Carl Benjamin, also known by his online pseudonym Sargon of Akkad, is a British far-right anti-feminist YouTuber and political commentator. A former member of the Eurosceptic right-wing UK Independence Party (UKIP), he was one of its unsuccessful candidates for the South West England constituency in the 2019 European Parliament election.

During the Gamergate harassment campaign, Benjamin promoted the conspiracy theory that feminists were infiltrating video game research groups to influence game development. Since Gamergate, he has focused on promoting Brexit and criticising feminism, Islam, identity politics, and what he views as political correctness in the media and other institutions. Benjamin has been described as politically "right-wing" and "far-right" by multiple outlets. He denies this description of his politics, instead calling himself a "classical liberal" and a "skeptic".

In 2016, in response to politician Jess Phillips' complaint that she frequently received rape threats from men online, Benjamin tweeted to her: "I wouldn't even rape you." Criticism of this comment—and of a later remark in which Benjamin said he might rape Phillips but for the fact that "nobody's got that much beer"—dominated press coverage of his European Parliament candidacy.

YouTube career 
Benjamin's YouTube channel drew attention during the Gamergate harassment campaign in 2014. Inside Higher Ed said his videos on the topic advanced a conspiracy theory in which he argued members of the Digital Games Research Association (DiGRA) were actively plotting to influence video game development, saying DiGRA "became co-opted by feminists to become a think tank by which gender ideologues can disseminate their ideology to the gaming press and ultimately to gamers". He also posted content that was critical of feminist video game critics and academics and posted content that was critical of feminism in general. That year, Benjamin said that he had named his channel Sargon of Akkad because he was "a lover of history and the lessons it can teach us".

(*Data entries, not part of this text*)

/-! ### State.send -/

@[simp] theorem State.send_pending (s : State) (o : Out) : (s.send o).pending = s.pending := rfl
@[simp] theorem State.send_free (s : State) (o : Out) : (s.send o).free = s.free := rfl
@[simp] theorem State.send_regs (s : State) (o : Out) : (s.send o).regs = s.regs := rfl
@[simp] theorem State.send_shadow (s : State) (o : Out) : (s.send o).shadow = s.shadow := rfl
@[simp] theorem State.send_held (s : State) (o : Out) : (s.send o).held = s.held := rfl
@[simp] theorem State.send_captured (s : State) (o : Out) : (s.send o).captured = s.captured := rfl
@[simp] theorem State.send_evt (s : State) (o : Out) : (s.send o).evt = s.evt := rfl
@[simp] theorem State.send_fuse (s : State) (o : Out) : (s.send o).fuse = s.fuse := rfl
@[simp] theorem State.send_mram (s : State) (o : Out) : (s.send o).mram = s.mram := rfl
@[simp] theorem State.send_sag (s : State) (o : Out) : (s.send o).sag = s.sag := rfl
@[simp] theorem State.send_host (s : State) (o : Out) : (s.send o).host = s.host := rfl
@[simp] theorem State.send_glb (s : State) (o : Out) : (s.send o).glb = s.glb := rfl
@[simp] theorem State.send_sites (s : State) (o : Out) : (s.send o).sites = s.sites := rfl
@[simp] theorem State.send_hbm (s : State) (o : Out) : (s.send o).hbm = s.hbm := rfl
@[simp] theorem State.send_regul (s : State) (o : Out) : (s.send o).regul = s.regul := rfl
@[simp] theorem State.send_xlat (s : State) (o : Out) : (s.send o).xlat = s.xlat := rfl
@[simp] theorem State.send_noc (s : State) (o : Out) : (s.send o).noc = s.noc := rfl
@[simp] theorem State.send_acc (s : State) (o : Out) : (s.send o).acc = s.acc := rfl
@[simp] theorem State.send_rings (s : State) (o : Out) : (s.send o).rings = s.rings := rfl
@[simp] theorem State.send_eng (s : State) (o : Out) : (s.send o).eng = s.eng := rfl
@[simp] theorem State.send_scr (s : State) (o : Out) : (s.send o).scr = s.scr := rfl
@[simp] theorem State.send_home (s : State) (o : Out) : (s.send o).home = s.home := rfl
@[simp] theorem State.send_links (s : State) (o : Out) : (s.send o).links = s.links := rfl
@[simp] theorem State.send_conns (s : State) (o : Out) : (s.send o).conns = s.conns := rfl
@[simp] theorem State.send_connShadow (s : State) (o : Out) : (s.send o).connShadow = s.connShadow := rfl
@[simp] theorem State.send_connSt (s : State) (o : Out) : (s.send o).connSt = s.connSt := rfl
@[simp] theorem State.send_tiles (s : State) (o : Out) : (s.send o).tiles = s.tiles := rfl
@[simp] theorem State.send_gens (s : State) (o : Out) : (s.send o).gens = s.gens := rfl
@[simp] theorem State.send_pwr (s : State) (o : Out) : (s.send o).pwr = s.pwr := rfl
@[simp] theorem State.send_boot (s : State) (o : Out) : (s.send o).boot = s.boot := rfl
@[simp] theorem State.send_mgmt (s : State) (o : Out) : (s.send o).mgmt = s.mgmt := rfl
@[simp] theorem State.send_blanket (s : State) (o : Out) : (s.send o).blanket = s.blanket := rfl
@[simp] theorem State.send_sec (s : State) (o : Out) : (s.send o).sec = s.sec := rfl
@[simp] theorem State.send_coll (s : State) (o : Out) : (s.send o).coll = s.coll := rfl
@[simp] theorem State.send_strm (s : State) (o : Out) : (s.send o).strm = s.strm := rfl
@[simp] theorem State.send_fab (s : State) (o : Out) : (s.send o).fab = s.fab := rfl
@[simp] theorem State.send_hier (s : State) (o : Out) : (s.send o).hier = s.hier := rfl
@[simp] theorem State.send_time (s : State) (o : Out) : (s.send o).time = s.time := rfl

/-! ### State.useFree -/

@[simp] theorem State.useFree_pending (s : State) : (s.useFree).pending = s.pending := rfl
@[simp] theorem State.useFree_out (s : State) : (s.useFree).out = s.out := rfl
@[simp] theorem State.useFree_regs (s : State) : (s.useFree).regs = s.regs := rfl
@[simp] theorem State.useFree_shadow (s : State) : (s.useFree).shadow = s.shadow := rfl
@[simp] theorem State.useFree_held (s : State) : (s.useFree).held = s.held := rfl
@[simp] theorem State.useFree_captured (s : State) : (s.useFree).captured = s.captured := rfl
@[simp] theorem State.useFree_evt (s : State) : (s.useFree).evt = s.evt := rfl
@[simp] theorem State.useFree_fuse (s : State) : (s.useFree).fuse = s.fuse := rfl
@[simp] theorem State.useFree_mram (s : State) : (s.useFree).mram = s.mram := rfl
@[simp] theorem State.useFree_sag (s : State) : (s.useFree).sag = s.sag := rfl
@[simp] theorem State.useFree_host (s : State) : (s.useFree).host = s.host := rfl
@[simp] theorem State.useFree_glb (s : State) : (s.useFree).glb = s.glb := rfl
@[simp] theorem State.useFree_sites (s : State) : (s.useFree).sites = s.sites := rfl
@[simp] theorem State.useFree_hbm (s : State) : (s.useFree).hbm = s.hbm := rfl
@[simp] theorem State.useFree_regul (s : State) : (s.useFree).regul = s.regul := rfl
@[simp] theorem State.useFree_xlat (s : State) : (s.useFree).xlat = s.xlat := rfl
@[simp] theorem State.useFree_noc (s : State) : (s.useFree).noc = s.noc := rfl
@[simp] theorem State.useFree_acc (s : State) : (s.useFree).acc = s.acc := rfl
@[simp] theorem State.useFree_rings (s : State) : (s.useFree).rings = s.rings := rfl
@[simp] theorem State.useFree_eng (s : State) : (s.useFree).eng = s.eng := rfl
@[simp] theorem State.useFree_scr (s : State) : (s.useFree).scr = s.scr := rfl
@[simp] theorem State.useFree_home (s : State) : (s.useFree).home = s.home := rfl
@[simp] theorem State.useFree_links (s : State) : (s.useFree).links = s.links := rfl
@[simp] theorem State.useFree_conns (s : State) : (s.useFree).conns = s.conns := rfl
@[simp] theorem State.useFree_connShadow (s : State) : (s.useFree).connShadow = s.connShadow := rfl
@[simp] theorem State.useFree_connSt (s : State) : (s.useFree).connSt = s.connSt := rfl
@[simp] theorem State.useFree_tiles (s : State) : (s.useFree).tiles = s.tiles := rfl
@[simp] theorem State.useFree_gens (s : State) : (s.useFree).gens = s.gens := rfl
@[simp] theorem State.useFree_pwr (s : State) : (s.useFree).pwr = s.pwr := rfl
@[simp] theorem State.useFree_boot (s : State) : (s.useFree).boot = s.boot := rfl
@[simp] theorem State.useFree_mgmt (s : State) : (s.useFree).mgmt = s.mgmt := rfl
@[simp] theorem State.useFree_blanket (s : State) : (s.useFree).blanket = s.blanket := rfl
@[simp] theorem State.useFree_sec (s : State) : (s.useFree).sec = s.sec := rfl
@[simp] theorem State.useFree_coll (s : State) : (s.useFree).coll = s.coll := rfl
@[simp] theorem State.useFree_strm (s : State) : (s.useFree).strm = s.strm := rfl
@[simp] theorem State.useFree_fab (s : State) : (s.useFree).fab = s.fab := rfl
@[simp] theorem State.useFree_hier (s : State) : (s.useFree).hier = s.hier := rfl
@[simp] theorem State.useFree_time (s : State) : (s.useFree).time = s.time := rfl

/-! ### State.sat -/

@[simp] theorem State.sat_pending (s : State) (f : Fld) (k : Nat) : (s.sat f k).pending = s.pending := rfl
@[simp] theorem State.sat_free (s : State) (f : Fld) (k : Nat) : (s.sat f k).free = s.free := rfl
@[simp] theorem State.sat_out (s : State) (f : Fld) (k : Nat) : (s.sat f k).out = s.out := rfl
@[simp] theorem State.sat_shadow (s : State) (f : Fld) (k : Nat) : (s.sat f k).shadow = s.shadow := rfl
@[simp] theorem State.sat_held (s : State) (f : Fld) (k : Nat) : (s.sat f k).held = s.held := rfl
@[simp] theorem State.sat_captured (s : State) (f : Fld) (k : Nat) : (s.sat f k).captured = s.captured := rfl
@[simp] theorem State.sat_evt (s : State) (f : Fld) (k : Nat) : (s.sat f k).evt = s.evt := rfl
@[simp] theorem State.sat_fuse (s : State) (f : Fld) (k : Nat) : (s.sat f k).fuse = s.fuse := rfl
@[simp] theorem State.sat_mram (s : State) (f : Fld) (k : Nat) : (s.sat f k).mram = s.mram := rfl
@[simp] theorem State.sat_sag (s : State) (f : Fld) (k : Nat) : (s.sat f k).sag = s.sag := rfl
@[simp] theorem State.sat_host (s : State) (f : Fld) (k : Nat) : (s.sat f k).host = s.host := rfl
@[simp] theorem State.sat_glb (s : State) (f : Fld) (k : Nat) : (s.sat f k).glb = s.glb := rfl
@[simp] theorem State.sat_sites (s : State) (f : Fld) (k : Nat) : (s.sat f k).sites = s.sites := rfl
@[simp] theorem State.sat_hbm (s : State) (f : Fld) (k : Nat) : (s.sat f k).hbm = s.hbm := rfl
@[simp] theorem State.sat_regul (s : State) (f : Fld) (k : Nat) : (s.sat f k).regul = s.regul := rfl
@[simp] theorem State.sat_xlat (s : State) (f : Fld) (k : Nat) : (s.sat f k).xlat = s.xlat := rfl
@[simp] theorem State.sat_noc (s : State) (f : Fld) (k : Nat) : (s.sat f k).noc = s.noc := rfl
@[simp] theorem State.sat_acc (s : State) (f : Fld) (k : Nat) : (s.sat f k).acc = s.acc := rfl
@[simp] theorem State.sat_rings (s : State) (f : Fld) (k : Nat) : (s.sat f k).rings = s.rings := rfl
@[simp] theorem State.sat_eng (s : State) (f : Fld) (k : Nat) : (s.sat f k).eng = s.eng := rfl
@[simp] theorem State.sat_scr (s : State) (f : Fld) (k : Nat) : (s.sat f k).scr = s.scr := rfl
@[simp] theorem State.sat_home (s : State) (f : Fld) (k : Nat) : (s.sat f k).home = s.home := rfl
@[simp] theorem State.sat_links (s : State) (f : Fld) (k : Nat) : (s.sat f k).links = s.links := rfl
@[simp] theorem State.sat_conns (s : State) (f : Fld) (k : Nat) : (s.sat f k).conns = s.conns := rfl
@[simp] theorem State.sat_connShadow (s : State) (f : Fld) (k : Nat) : (s.sat f k).connShadow = s.connShadow := rfl
@[simp] theorem State.sat_connSt (s : State) (f : Fld) (k : Nat) : (s.sat f k).connSt = s.connSt := rfl
@[simp] theorem State.sat_tiles (s : State) (f : Fld) (k : Nat) : (s.sat f k).tiles = s.tiles := rfl
@[simp] theorem State.sat_gens (s : State) (f : Fld) (k : Nat) : (s.sat f k).gens = s.gens := rfl
@[simp] theorem State.sat_pwr (s : State) (f : Fld) (k : Nat) : (s.sat f k).pwr = s.pwr := rfl
@[simp] theorem State.sat_boot (s : State) (f : Fld) (k : Nat) : (s.sat f k).boot = s.boot := rfl
@[simp] theorem State.sat_mgmt (s : State) (f : Fld) (k : Nat) : (s.sat f k).mgmt = s.mgmt := rfl
@[simp] theorem State.sat_blanket (s : State) (f : Fld) (k : Nat) : (s.sat f k).blanket = s.blanket := rfl
@[simp] theorem State.sat_sec (s : State) (f : Fld) (k : Nat) : (s.sat f k).sec = s.sec := rfl
@[simp] theorem State.sat_coll (s : State) (f : Fld) (k : Nat) : (s.sat f k).coll = s.coll := rfl
@[simp] theorem State.sat_strm (s : State) (f : Fld) (k : Nat) : (s.sat f k).strm = s.strm := rfl
@[simp] theorem State.sat_fab (s : State) (f : Fld) (k : Nat) : (s.sat f k).fab = s.fab := rfl
@[simp] theorem State.sat_hier (s : State) (f : Fld) (k : Nat) : (s.sat f k).hier = s.hier := rfl
@[simp] theorem State.sat_time (s : State) (f : Fld) (k : Nat) : (s.sat f k).time = s.time := rfl

/-! ### State.wrap -/

@[simp] theorem State.wrap_pending (s : State) (f : Fld) (k : Nat) : (s.wrap f k).pending = s.pending := rfl
@[simp] theorem State.wrap_free (s : State) (f : Fld) (k : Nat) : (s.wrap f k).free = s.free := rfl
@[simp] theorem State.wrap_out (s : State) (f : Fld) (k : Nat) : (s.wrap f k).out = s.out := rfl
@[simp] theorem State.wrap_shadow (s : State) (f : Fld) (k : Nat) : (s.wrap f k).shadow = s.shadow := rfl
@[simp] theorem State.wrap_held (s : State) (f : Fld) (k : Nat) : (s.wrap f k).held = s.held := rfl
@[simp] theorem State.wrap_captured (s : State) (f : Fld) (k : Nat) : (s.wrap f k).captured = s.captured := rfl
@[simp] theorem State.wrap_evt (s : State) (f : Fld) (k : Nat) : (s.wrap f k).evt = s.evt := rfl
@[simp] theorem State.wrap_fuse (s : State) (f : Fld) (k : Nat) : (s.wrap f k).fuse = s.fuse := rfl
@[simp] theorem State.wrap_mram (s : State) (f : Fld) (k : Nat) : (s.wrap f k).mram = s.mram := rfl
@[simp] theorem State.wrap_sag (s : State) (f : Fld) (k : Nat) : (s.wrap f k).sag = s.sag := rfl
@[simp] theorem State.wrap_host (s : State) (f : Fld) (k : Nat) : (s.wrap f k).host = s.host := rfl
@[simp] theorem State.wrap_glb (s : State) (f : Fld) (k : Nat) : (s.wrap f k).glb = s.glb := rfl
@[simp] theorem State.wrap_sites (s : State) (f : Fld) (k : Nat) : (s.wrap f k).sites = s.sites := rfl
@[simp] theorem State.wrap_hbm (s : State) (f : Fld) (k : Nat) : (s.wrap f k).hbm = s.hbm := rfl
@[simp] theorem State.wrap_regul (s : State) (f : Fld) (k : Nat) : (s.wrap f k).regul = s.regul := rfl
@[simp] theorem State.wrap_xlat (s : State) (f : Fld) (k : Nat) : (s.wrap f k).xlat = s.xlat := rfl
@[simp] theorem State.wrap_noc (s : State) (f : Fld) (k : Nat) : (s.wrap f k).noc = s.noc := rfl
@[simp] theorem State.wrap_acc (s : State) (f : Fld) (k : Nat) : (s.wrap f k).acc = s.acc := rfl
@[simp] theorem State.wrap_rings (s : State) (f : Fld) (k : Nat) : (s.wrap f k).rings = s.rings := rfl
@[simp] theorem State.wrap_eng (s : State) (f : Fld) (k : Nat) : (s.wrap f k).eng = s.eng := rfl
@[simp] theorem State.wrap_scr (s : State) (f : Fld) (k : Nat) : (s.wrap f k).scr = s.scr := rfl
@[simp] theorem State.wrap_home (s : State) (f : Fld) (k : Nat) : (s.wrap f k).home = s.home := rfl
@[simp] theorem State.wrap_links (s : State) (f : Fld) (k : Nat) : (s.wrap f k).links = s.links := rfl
@[simp] theorem State.wrap_conns (s : State) (f : Fld) (k : Nat) : (s.wrap f k).conns = s.conns := rfl
@[simp] theorem State.wrap_connShadow (s : State) (f : Fld) (k : Nat) : (s.wrap f k).connShadow = s.connShadow := rfl
@[simp] theorem State.wrap_connSt (s : State) (f : Fld) (k : Nat) : (s.wrap f k).connSt = s.connSt := rfl
@[simp] theorem State.wrap_tiles (s : State) (f : Fld) (k : Nat) : (s.wrap f k).tiles = s.tiles := rfl
@[simp] theorem State.wrap_gens (s : State) (f : Fld) (k : Nat) : (s.wrap f k).gens = s.gens := rfl
@[simp] theorem State.wrap_pwr (s : State) (f : Fld) (k : Nat) : (s.wrap f k).pwr = s.pwr := rfl
@[simp] theorem State.wrap_boot (s : State) (f : Fld) (k : Nat) : (s.wrap f k).boot = s.boot := rfl
@[simp] theorem State.wrap_mgmt (s : State) (f : Fld) (k : Nat) : (s.wrap f k).mgmt = s.mgmt := rfl
@[simp] theorem State.wrap_blanket (s : State) (f : Fld) (k : Nat) : (s.wrap f k).blanket = s.blanket := rfl
@[simp] theorem State.wrap_sec (s : State) (f : Fld) (k : Nat) : (s.wrap f k).sec = s.sec := rfl
@[simp] theorem State.wrap_coll (s : State) (f : Fld) (k : Nat) : (s.wrap f k).coll = s.coll := rfl
@[simp] theorem State.wrap_strm (s : State) (f : Fld) (k : Nat) : (s.wrap f k).strm = s.strm := rfl
@[simp] theorem State.wrap_fab (s : State) (f : Fld) (k : Nat) : (s.wrap f k).fab = s.fab := rfl
@[simp] theorem State.wrap_hier (s : State) (f : Fld) (k : Nat) : (s.wrap f k).hier = s.hier := rfl
@[simp] theorem State.wrap_time (s : State) (f : Fld) (k : Nat) : (s.wrap f k).time = s.time := rfl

In June 2015, YouTube took down one of Benjamin's videos when it received a copyright claim from The Guardian. Benjamin contested the claim against the video, which used substantial portions of The Guardians video. The Guardian said it was offering "advice on how to engage with Guardian content without breaching copyright". The video was restored later the same day. One Los Angeles Times opinion columnist commented on the incident, saying it was "alarming to see copyright law used to stifle debate in the public square".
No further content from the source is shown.